Many consumers are also hesitant to switch to EVs due to concerns about cost, range, and charging infrastructure. This hesitation slows adoption and reinforces the status quo.
History shows that resistance to change only delays the inevitable. The internet, personal computers, and renewable energy all faced similar pushbacks, but those who embraced the change emerged stronger. The same will be true for EVs.
The Cost of Resistance
- Missed Opportunities: Companies that resist the EV transition risk falling behind in the global race to electrification.
- Economic Fallout: Delaying the transition could cost Europe its leadership in automotive manufacturing and green technology.
- Public Health Risks: Slower adoption means more years of polluted air and the associated health problems.
The Benefits of Embracing Change
- Innovation Leadership: Companies that embrace EVs and green technologies will dominate the industries of the future.
- Economic Growth: The green transition creates jobs in renewable energy, EV manufacturing, and sustainable infrastructure.

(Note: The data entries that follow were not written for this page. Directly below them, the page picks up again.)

-- ==== Sys2Proof/Tests/Slice0.lean ====
section
/-! SUPPORT. The model's own tests: the well-formedness checks, words decoded, single steps on the
vectors of spec/95_test_vectors.md (named in each docstring), and one witness theorem for every
statement that has hypotheses. Expected values come from the spec. -/

namespace Sys2Proof.Tests

open Sys2Proof.Machine Sys2Proof.Spec

/-! ### Well-formedness: one ill-formed term for each check (30_encoding R52) -/

theorem test_illformed_addReg : (Instr.addReg .r0 .r1 0b11 .r1).wellFormed = false := by decide
theorem test_illformed_andReg : (Instr.andReg .r0 .r1 0b01 .r2).wellFormed = false := by decide
theorem test_illformed_not : (Instr.not .r1 .r1 0b000000).wellFormed = false := by decide
theorem test_illformed_jmp_high : (Instr.jmp 0b100 .r3 0).wellFormed = false := by decide
theorem test_illformed_jmp_low : (Instr.jmp 0 .r3 0b000001).wellFormed = false := by decide
theorem test_illformed_jsrr_high : (Instr.jsrr 0b01 .r4 0).wellFormed = false := by decide
theorem test_illformed_jsrr_low : (Instr.jsrr 0 .r4 0b100000).wellFormed = false := by decide
theorem test_illformed_trap : (Instr.trap 0b0001 0x25).wellFormed = false := by decide

/-! ### Decoding: words from the formats of 30_encoding R49, one per constructor -/

/-- 0001 ddd sss 0 00 ttt with d = 5, s = 2, t = 7. -/
theorem test_decode_addReg : decode 0b0001_101_010_0_00_111 = .addReg .r5 .r2 0 .r7 := by decide
/-- 0001 ddd sss 1 iiiii with i = 10000. -/
theorem test_decode_addImm : decode 0b0001_011_100_1_10000 = .addImm .r3 .r4 0b10000 := by decide
theorem test_decode_andReg : decode 0b0101_110_001_0_00_011 = .andReg .r6 .r1 0 .r3 := by decide
theorem test_decode_andImm : decode 0b0101_001_110_1_01111 = .andImm .r1 .r6 0b01111 := by decide
theorem test_decode_not : decode 0b1001_010_101_111111 = .not .r2 .r5 0b111111 := by decide
theorem test_decode_br : decode 0b0000_1_0_1_100000001 = .br true false true 0b100000001 := by decide
theorem test_decode_jmp : decode 0b1100_000_011_000000 = .jmp 0 .r3 0 := by decide
theorem test_decode_jsr : decode 0b0100_1_10000000001 = .jsr 0b10000000001 := by decide
theorem test_decode_jsrr : decode 0b0100_0_00_100_000000 = .jsrr 0 .r4 0 := by decide
theorem test_decode_ld : decode 0b0010_001_111111111 = .ld .r1 0b111111111 := by decide
theorem test_decode_ldi : decode 0b1010_010_000000101 = .ldi .r2 5 := by decide
theorem test_decode_ldr : decode 0b0110_011_100_111110 = .ldr .r3 .r4 0b111110 := by decide
theorem test_decode_lea : decode 0b1110_111_010000000 = .lea .r7 0b010000000 := by decide
theorem test_decode_st : decode 0b0011_001_000000010 = .st .r1 2 := by decide
theorem test_decode_sti : decode 0b1011_110_000000010 = .sti .r6 2 := by decide
theorem test_decode_str : decode 0b0111_001_010_000001 = .str .r1 .r2 1 := by decide
theorem test_decode_trap : decode 0b1111_0000_00100101 = .trap 0 0x25 := by decide
theorem test_decode_rti : decode 0b1000_000000000001 = .rti 1 := by decide
theorem test_decode_reserved : decode 0b1101_100000000000 = .reserved 0x800 := by decide

/-- The table numbers a word's bits as the word does; a wider word is no instruction (R55). -/
theorem test_decodeTableWord :
    decodeTableWord 16 0xF025 = some (.trap 0 0x25) ∧ decodeTableWord 32 0xF025 = none := by decide

/-! ### Steps on the vectors of spec/95_test_vectors.md -/

/-- A running state at `pc` with the word `w` there, the further cells `cells`, registers and
flags as given, everything else as at reset. -/
def stateAt (pc w : Word) (x : RegFile := ⟨0, 0, 0, 0, 0, 0, 0, 0⟩) (cond : Cond := .Z)
    (cells : List (Word × Word) := []) : State :=
  { State.reset with
    pc := pc, x := x, cond := cond
    mem := cells.foldl (fun m c => m.write c.1 c.2) (Memory.write [] pc w) }

def strict (s : State) : State := { s with cfg := { s.cfg with strictFixedBits := true } }

def withTerm (t : Terminal) (s : State) : State := { s with term := t }

/-- A terminal with these answers to polls and reads, that accepts `outLeft` output operations. -/
def terminal (polls : List (Option Byte)) (reads : List ReadAnswer) (outLeft : Option Nat := none) :
    Terminal :=
  { Terminal.initial with polls := polls, reads := reads, outLeft := outLeft }

/-- What `f` reads in the state after one step. -/
def after {α : Type} (f : State → α) (s : State) : Option α :=
  match step s with
  | .next t => some (f t)
  | _ => none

- Healthier Communities: Cleaner air means fewer respiratory illnesses and a better quality of life for everyone.
The key to overcoming resistance is to learn from past disruptors. Just as Japanese automakers revolutionized the industry in the 1970s, Chinese EV manufacturers are driving the next wave of innovation. By embracing this change, rather than resisting it, Europe can accelerate its green transition and secure its place in the future economy.
Breaking Down Barriers
The path forward requires removing artificial barriers to innovation. This means:
- Eliminating counterproductive tariffs that make EVs less affordable.
- Fostering technology exchange between European and Asian manufacturers.
- Creating frameworks for collaborative development.
- Supporting workers through the transition with training and opportunities.
Strategic Partnerships
Rather than trying to recreate capabilities that already exist, European manufacturers should focus on strategic partnerships that combine:
- European engineering excellence.
- Asian battery technology and manufacturing efficiency.
- Joint research and development programs.
- Shared investment in charging infrastructure.
Resistance to change is natural, but it’s also futile. History shows that every major technological shift—from Japanese automakers in the 1970s to the rise of the internet and renewable energy—has faced similar pushback. Yet, those who embraced the change emerged stronger, while those who resisted were left behind.
The EV transition is no different. By learning from past disruptors and embracing collaboration over isolation, Europe can accelerate its green transition, protect jobs, and secure its place in the future economy. The choice is clear: resist change and risk irrelevance, or embrace it and lead the way to a cleaner, more sustainable future.